In my rush, I’ve opted for a rather simple query that went something like this:
UPDATE some_table SET some_column = 'some_value'
WHERE some_other_column IN (
'value_1',
'value_2',
'value_3',
'value_4',
-- ...
'value_26',
'value_27'
'value_28',
'value_29'
);
When the migration got executed on the testing environment, no errors were reported and all looked well. However, after some time I noticed that the migration failed to update some rows that I had anticipated.
The observant readers probably noticed that there’s a missing comma after value_27
in the previous snippet and this is indeed what caused the issue.
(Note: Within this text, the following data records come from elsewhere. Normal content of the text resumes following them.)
-- ==== Sys2Proof/Tests/Slice0.lean ====
section
/-! SUPPORT. Tests on fixed values. Decoding: for every constructor one word written out from its row of
spec/opcode_table.json and the layout of 30_encoding.md R50 to R54 (bits a row does not read are not 0 there). Steps, lines,
listings and loading: vectors of 95_test_vectors.md, each named. Witnesses: for every statement with hypotheses, a state
and operands that meet them. -/

open Sys2Proof Sys2Proof.Machine

-- The theorems below are elaborated one after another, in one thread.
set_option Elab.async false

namespace Sys2Proof.Tests

/-! ## Ill-formed terms are refused -/

/-- A general DIV or MOD row with `src` = 0 (the row before takes those words). -/
theorem test_wellFormed_refuses_div_mod : ([.aluDivK 1 0 5, .aluDivX 1 0, .alu64DivK 1 0 5, .alu64DivX 1 0,
    .aluModK 1 0 5, .aluModX 1 0, .alu64ModK 1 0 5, .alu64ModX 1 0] : List Instr).all (fun i => !i.wellFormed) = true := by
  decide

/-- A CALL of no form with a selector that has a form. -/
theorem test_wellFormed_refuses_call : ([.jmpCallKSelOther 0, .jmpCallXSelOther 1, .jmp32CallKSelOther 2,
    .jmp32CallXSelOther 2] : List Instr).all (fun i => !i.wellFormed) = true := by decide

/-- An immediate load of no form with selector 6. -/
theorem test_wellFormed_refuses_imm : (Instr.ldImmSelOther .ld .dw 6 0).wellFormed = false := by decide

/-- MEMSX of a wrong class that is LDX; ATOMIC of a wrong class that is STX, or that has a half-word or byte size. -/
theorem test_wellFormed_refuses_class_size : ([.notldxMemsxAny .ldx .w, .notstxAtomicAny .stx .w, .notstxAtomicAny .ld .h,
    .notstxAtomicAny .ld .b] : List Instr).all (fun i => !i.wellFormed) = true := by decide

/-- An atomic word of no operation whose immediate names one. -/
theorem test_wellFormed_refuses_atomic : ([.stxAtomicWOpOther 0x40, .stxAtomicDwOpOther 0xf1] : List Instr).all
    (fun i => !i.wellFormed) = true := by decide

/-! ## Decoding, every constructor -/

/-- Each table word decodes to the instruction beside it, which is well formed. -/
def decodesTo (l : List (Nat × Nat × Instr)) : Bool :=
  l.all (fun t => decide (decodeTableWord t.1 t.2.1 = some t.2.2) && t.2.2.wellFormed)

theorem test_decode_alu_1 : decodesTo [
    (64, 0x0421feff44332211, .aluAddK 1 0x11223344),
    (64, 0x0c74fdff45332211, .aluAddX 4 7),
    (64, 0x07c7fcff46332211, .alu64AddK 7 0x11223346),
    (64, 0x0f1afbff47332211, .alu64AddX 10 1),
    (64, 0x146dfaff48332211, .aluSubK 13 0x11223348),
    (64, 0x1cb0f9ff49332211, .aluSubX 0 11),
    (64, 0x1703f8ff4a332211, .alu64SubK 3 0x1122334a),
    (64, 0x1f56f7ff4b332211, .alu64SubX 6 5),
    (64, 0x24a9f6ff4c332211, .aluMulK 9 0x1122334c),
    (64, 0x2cfcf5ff4d332211, .aluMulX 12 15),
    (64, 0x274ff4ff4e332211, .alu64MulK 15 0x1122334e),
    (64, 0x2f92f3ff4f332211, .alu64MulX 2 9),
    (64, 0x3405f2ff50332211, .aluDivKSrc0 5),
    (64, 0x3438f1ff51332211, .aluDivK 8 3 0x11223351),
    (64, 0x3c0bf0ff52332211, .aluDivXSrc0 11),
    (64, 0x3cdeefff53332211, .aluDivX 14 13),
    (64, 0x3701eeff54332211, .alu64DivKSrc0 1),
    (64, 0x3774edff55332211, .alu64DivK 4 7 0x11223355),
    (64, 0x3f07ecff56332211, .alu64DivXSrc0 7),
    (64, 0x3f1aebff57332211, .alu64DivX 10 1),
    (64, 0x446deaff58332211, .aluOrK 13 0x11223358),
    (64, 0x4cb0e9ff59332211, .aluOrX 0 11),
    (64, 0x4703e8ff5a332211, .alu64OrK 3 0x1122335a),
    (64, 0x4f56e7ff5b332211, .alu64OrX 6 5)] = true := by decide +kernel

theorem test_decode_alu_2 : decodesTo [
    (64, 0x54a9e6ff5c332211, .aluAndK 9 0x1122335c),
    (64, 0x5cfce5ff5d332211, .aluAndX 12 15),
    (64, 0x574fe4ff5e332211, .alu64AndK 15 0x1122335e),
    (64, 0x5f92e3ff5f332211, .alu64AndX 2 9),
    (64, 0x64e5e2ff60332211, .aluLshK 5 0x11223360),
    (64, 0x6c38e1ff61332211, .aluLshX 8 3),
    (64, 0x678be0ff62332211, .alu64LshK 11 0x11223362),
    (64, 0x6fdedfff63332211, .alu64LshX 14 13),
    (64, 0x7421deff64332211, .aluRshK 1 0x11223364),
    (64, 0x7c74ddff65332211, .aluRshX 4 7),
    (64, 0x77c7dcff66332211, .alu64RshK 7 0x11223366),
    (64, 0x7f1adbff67332211, .alu64RshX 10 1),
    (64, 0x846ddaff68332211, .aluNegK 13 6),
    (64, 0x8cb0d9ff69332211, .aluNegX 0 11),
    (64, 0x8703d8ff6a332211, .alu64NegK 3 0),
    (64, 0x8f56d7ff6b332211, .alu64NegX 6 5),
    (64, 0x9409d6ff6c332211, .aluModKSrc0 9),
    (64, 0x94fcd5ff6d332211, .aluModK 12 15 0x1122336d),
    (64, 0x9c0fd4ff6e332211, .aluModXSrc0 15),
    (64, 0x9c92d3ff6f332211, .aluModX 2 9),
    (64, 0x9705d2ff70332211, .alu64ModKSrc0 5),
    (64, 0x9738d1ff71332211, .alu64ModK 8 3 0x11223371),
    (64, 0x9f0bd0ff72332211, .alu64ModXSrc0 11),
    (64, 0x9fdecfff73332211, .alu64ModX 14 13)] = true := by decide +kernel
What surprised me is that the query did not result in an error. Why is that? Let’s explore.
I’ll create a simple table and insert a few entries.
CREATE TABLE sessions(id SERIAL, browser varchar(50));
INSERT INTO sessions(browser)
VALUES ('chrome'), ('brave'), ('firefox');
Running the following query returns 3 rows, as expected.
SELECT * FROM sessions
WHERE browser in (
'chrome',
'brave',
'firefox'
);
-------------
-- id|browser|
-- --+-------+
-- 1|chrome |
-- 2|brave |
-- 3|firefox|
However, if I fail to include a comma after brave
the resulting query returns a single row:
SELECT * FROM sessions
WHERE browser in (
'chrome',
'brave'
'firefox'
);
-------------
-- id|browser|
-- --+-------+
-- 1|chrome |
The query does not result in an error and still yields some results. To better understand what is happening we can further simplify this example to a simple SELECT:
SELECT 'brave'
'firefox';
-- -------------
-- ?column? |
-- ------------+
-- bravefirefox|
The original query failed to include the sessions with brave
and firefox
browsers because brave and firefox got concatenated resulting in the following query:
SELECT * FROM sessions
WHERE browser in (
'chrome',
'bravefirefox'
);
What I find odd is that this behavior only exists if you include at least one newline between the two string constants. This means that
SELECT 'brave' 'firefox';
This behavior is documented in the PostgreSQL documentation:
This slightly bizarre behavior is specified by SQL; PostgreSQL is following the standard.
After scratching my head for a bit, I then went on to try and figure out a way to minimize the chance of this happening to me in the future. If you’re working with strings using ANY
and providing an array as a parameter to it should keep you safe:
SELECT * FROM sessions
WHERE browser = ANY('{
"chrome",
"brave",
"firefox"
}');
Should you omit a comma it will let you know that you’ve got a malformed array literal
.